In this section, we will introduce how Google works comprehensively as in Fig ??. Most of Google’s implementation we find filled with C and C++. And workable on the system of Linux or Solaris. Google’s data structure becomes optimized to cost little time and memory space to index, crawl, and search. One of the major challenges becomes the disk seeker. Usually spends a relatively long time to receive input and produce output no matter how well the computer hardware has been improved. So the authors want to decrease the search time by avoiding using disk seeker whenever it can be possible which requires totally different data structures. 

Figure 1: An image of high level google architecture : How does Google decide what comes up first?

Crawling the Web 

The web crawling technology(extracting data from a page) can be visualized by different web crawler applications. The final goal is to convert a beautiful organization of the Web page to an HTML supporting text file on a computer drive. Running a Web searcher can be a daunting task. There are difficult visualization and reliability issues and, more vitally, social problems. Crawling is the most vulnerable application because it includes interacting with massive Web servers and almost infinite name servers, all of which are free of the control of the central system. 

The authors accomplished this challenging task by figuring out how more than half a million webs can be run by thousands of webmasters. Therefore, crawling involves a strong connection and interaction with many people. Almost every day users get something like, ”You have visited many pages on my website. What are your preferences?” Other connections have copyright problems and obscure errors that may appear accidentally. Since large, complex systems, such as searchers, do inevitably come up with problems, a lot of resources and time are needed to read email and resolve them. 

High quality searching 

The biggest concern for the users is which search engine can perform the best quality of search results. Most of the results are usually frustrating and amusing and time-consuming. Therefore, Google is designed to provide the best searching matches and the most helpful information that users need. As the amount of web grows unprecedentedly. There will be a high requirement for the search engine to seek relative information.

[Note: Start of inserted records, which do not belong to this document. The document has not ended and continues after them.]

-- ==== Sys2Proof/Laws/PerInstr.lean ====
section
/-! SUPPORT. The per-instruction family `RowMatch`: an instruction has one encoding, a command word that
matches a row of the opcode map or a line-op code, and which of the two it is says whether the host
can issue it (R57, R64, R71). -/

namespace Sys2Proof.Laws.RowMatch

/-- The word, or the code, of an instruction. -/
def Statement (i : Instr) : Prop :=
  (i.hostIssuable = true ∧ encodeLop i = none ∧
      ∃ w, encodeCommand i = some w ∧ ∃ r ∈ commandRows, r.hits w = true) ∨
    (i.hostIssuable = false ∧ encodeCommand i = none ∧ ∃ c, encodeLop i = some c)

theorem cmdBegin : Statement .cmdBegin :=
  .inl ⟨rfl, rfl, _, rfl, rowBegin, by decide, by decide⟩

theorem cmdEnd : Statement .cmdEnd :=
  .inl ⟨rfl, rfl, _, rfl, rowEnd, by decide, by decide⟩

theorem beginTx (addr : Addr) : Statement (.beginTx addr) :=
  .inl ⟨rfl, rfl, _, rfl, rowBeginTx, by decide, by
    rw [hits_iff, forall_lt_24]
    simp only [rowBeginTx, getLsbD_packCommand]
    simp⟩

theorem write (byte : Byte) : Statement (.write byte) :=
  .inl ⟨rfl, rfl, _, rfl, rowWrite, by decide, by
    rw [hits_iff, forall_lt_24]
    simp only [rowWrite, getLsbD_packCommand]
    simp⟩

theorem endTx (stop : Bool) : Statement (.endTx stop) :=
  .inl ⟨rfl, rfl, _, rfl, rowEndTx, by decide, by cases stop <;> decide⟩

theorem requestFrom (addr : Addr) (qty : Byte) (stop : Bool) :
    Statement (.requestFrom addr qty stop) :=
  .inl ⟨rfl, rfl, _, rfl, rowRequestFrom, by decide, by
    rw [hits_iff, forall_lt_24]
    simp only [rowRequestFrom, getLsbD_packCommand]
    simp⟩

theorem read : Statement .read :=
  .inl ⟨rfl, rfl, _, rfl, rowRead, by decide, by decide⟩

theorem releaseClock : Statement .releaseClock := .inr ⟨rfl, rfl, _, rfl⟩

theorem assertClockLow : Statement .assertClockLow := .inr ⟨rfl, rfl, _, rfl⟩

theorem releaseData : Statement .releaseData := .inr ⟨rfl, rfl, _, rfl⟩

theorem assertDataLow : Statement .assertDataLow := .inr ⟨rfl, rfl, _, rfl⟩

theorem readData : Statement .readData := .inr ⟨rfl, rfl, _, rfl⟩

end Sys2Proof.Laws.RowMatch
end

Moreover, Google wants to and is capable of accomplishing this task. By innovating the utilization of hypertextual information consisting of link structure and link text. Google makes use of font information and proximity of data. Furthermore, to speed up the searching time while maintaining the precision of outputs of the contemporary search engine. PageRank technology permits Google to rank the quality of Web pages. Finally, font information and proximity of data sift the irrelevant information. 

Conclusion 

In conclusion, Google wants the world’s greatest search engine. And to provide the most qualified search results in this world of misinformation and disinformation. Furthermore, Google attracts more elites to make use of proximity information, PageRank, and anchor text. Lastly, Google is definitely a revolutionary product and magnificent masterpiece for gathering Web data. Indexing them, visualizing them, then performing an accurate search over them. 

Back To News

Hong Cao’s How does Google decide what comes up first?

References for How does Google decide what comes up first? [1] Sergey Brin and Lawrence Page. “The anatomy of a large-scale hypertextual Web search engine”. In: Computer Networks and ISDN Systems 30 (1998). doi: http://snap.stanford.edu/class/cs224w-readings/Brin98Anatomy.pdf.

How does Google decide what comes up first?